Both the government and Labour party defended their approaches.

Health Minister Dr Dan Poulter said: "Our reforms cut unnecessary red tape and gave doctors and nurses, who know their patients best, the power and freedom to make decisions in the best interests of their local community."

Meanwhile, a spokesman for Labour said access to GPs was a real problem and its plans, which include additional funding, were a "serious" attempt to improve services.

Seven-day services

Doctors at the conference also raised concerns about the push to create seven-day hospital services in England.

The move - set out by NHS England last year - involves improving access to a whole range of urgent and emergency services on a Saturday and Sunday over the next three years with the idea that more routine services, such as non-emergency operations, could follow afterwards.

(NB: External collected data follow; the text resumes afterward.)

-- ==== Sys2Proof/Laws/SoundCommit.lean ====
section
/-! SUPPORT. The definitions of Machine/Commit.lean keep what every step keeps. -/

set_option linter.unusedTactic false
set_option linter.unreachableTactic false
set_option linter.unusedVariables false

namespace Sys2Proof.Machine

theorem sound_eraseFlash {q : Part} {f : BitVec 257} (s : State) (a n : Nat) (hs : Sound q f s) : Sound q f (eraseFlash s a n) :=
  hs.mem_upd rfl rfl (Mem.wf_filter _ _ hs.mem) rfl

theorem sound_commitWrite {q : Part} {f : BitVec 257} (s : State) (sid : Nat) (v : Nat) (hs : Sound q f s) : Sound q f (commitWrite s sid v).1 := by
  unfold commitWrite
  try dsimp only
  repeat' (first
    | with_reducible assumption
    | with_reducible apply sound_eraseFlash
    | with_reducible apply sound_setImgSlot
    | (fail_if_no_progress (with_reducible refine Sound.upd ?_ rfl rfl rfl rfl rfl))
    | split
    | dsimp only)

theorem sound_execImageCommit {q : Part} {f : BitVec 257} (sid : Nat) (v : Nat) (s : State) (hs : Sound q f s) : SoundOut q f (execImageCommit sid v s) := by
  unfold execImageCommit
  try dsimp only
  repeat' (first
    | with_reducible assumption
    | with_reducible apply soundOut_next
    | with_reducible apply sound_answered
    | with_reducible apply sound_commitWrite
    | (fail_if_no_progress (with_reducible refine Sound.upd ?_ rfl rfl rfl rfl rfl))
    | split
    | dsimp only)

theorem sound_execCommitEraseEnd {q : Part} {f : BitVec 257} (s : State) (hs : Sound q f s) : SoundOut q f (execCommitEraseEnd s) := by
  unfold execCommitEraseEnd
  try dsimp only
  repeat' (first
    | with_reducible assumption
    | with_reducible apply soundOut_next
    | with_reducible apply sound_eraseFlash
    | (fail_if_no_progress (with_reducible refine Sound.upd ?_ rfl rfl rfl rfl rfl))
    | split
    | dsimp only)

theorem sound_interruptCommit {q : Part} {f : BitVec 257} (s : State) (hs : Sound q f s) : Sound q f (interruptCommit s) := by
  unfold interruptCommit
  try dsimp only
  repeat' (first
    | with_reducible assumption
    | with_reducible apply sound_setImgSlot
    | (fail_if_no_progress (with_reducible refine Sound.upd ?_ rfl rfl rfl rfl rfl))
    | split
    | dsimp only)

theorem sound_commitSegment {q : Part} {f : BitVec 257} (s : State) (sid : Nat) (first : Bool) (last : Bool) (off : Nat) (v : Octets) (hs : Sound q f s) : Sound q f (commitSegment s sid first last off v).1 := by
  unfold commitSegment
  try dsimp only
  repeat' (first
    | with_reducible assumption
    | with_reducible apply sound_interruptCommit
    | with_reducible apply sound_loadBytes
    | (fail_if_no_progress (with_reducible refine Sound.upd ?_ rfl rfl rfl rfl rfl))
    | split
    | dsimp only)

theorem sound_execCommitVerify {q : Part} {f : BitVec 257} (s : State) (hs : Sound q f s) : SoundOut q f (execCommitVerify s) := by
  unfold execCommitVerify
  try dsimp only
  repeat' (first
    | with_reducible assumption
    | with_reducible apply soundOut_next
    | with_reducible apply sound_loadBytes
    | (fail_if_no_progress (with_reducible refine Sound.upd ?_ rfl rfl rfl rfl rfl))
    | split
    | dsimp only)

theorem sound_execCommitDone {q : Part} {f : BitVec 257} (s : State) (hs : Sound q f s) : SoundOut q f (execCommitDone s) := by
  unfold execCommitDone
  try dsimp only
  repeat' (first
    | with_reducible assumption
    | with_reducible apply soundOut_next
    | with_reducible apply sound_setImgSlot
    | (fail_if_no_progress (with_reducible refine Sound.upd ?_ rfl rfl rfl rfl rfl))
    | split
    | dsimp only)

theorem sound_execCommitInterruption {q : Part} {f : BitVec 257} (s : State) (hs : Sound q f s) : SoundOut q f (execCommitInterruption s) := by
  unfold execCommitInterruption
  try dsimp only
  repeat' (first
    | with_reducible assumption
    | with_reducible apply soundOut_next
    | with_reducible apply sound_interruptCommit
    | (fail_if_no_progress (with_reducible refine Sound.upd ?_ rfl rfl rfl rfl rfl))
    | split
    | dsimp only)

end Sys2Proof.Machine
end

A motion passed at the conference said extra resources and payments for anti-social hours would be needed.

Anaesthetist Dr Robert Harwood, of the BMA's consultants committee, said: "We have real reservations what whether it can be afforded within the current budget."

Bruce Hughes, a member of the BMA's GP committee, attacked the idea of a "24 hours a day seven day a week utopia which is just for the sake of a political gimmick". He accused politicians of policy by soundbite, saying the plan was "a pathetic attempt to get re-elected in 12 months".

He said: "You don't expect routine appointments with your lawyer or accountant on Sunday evening."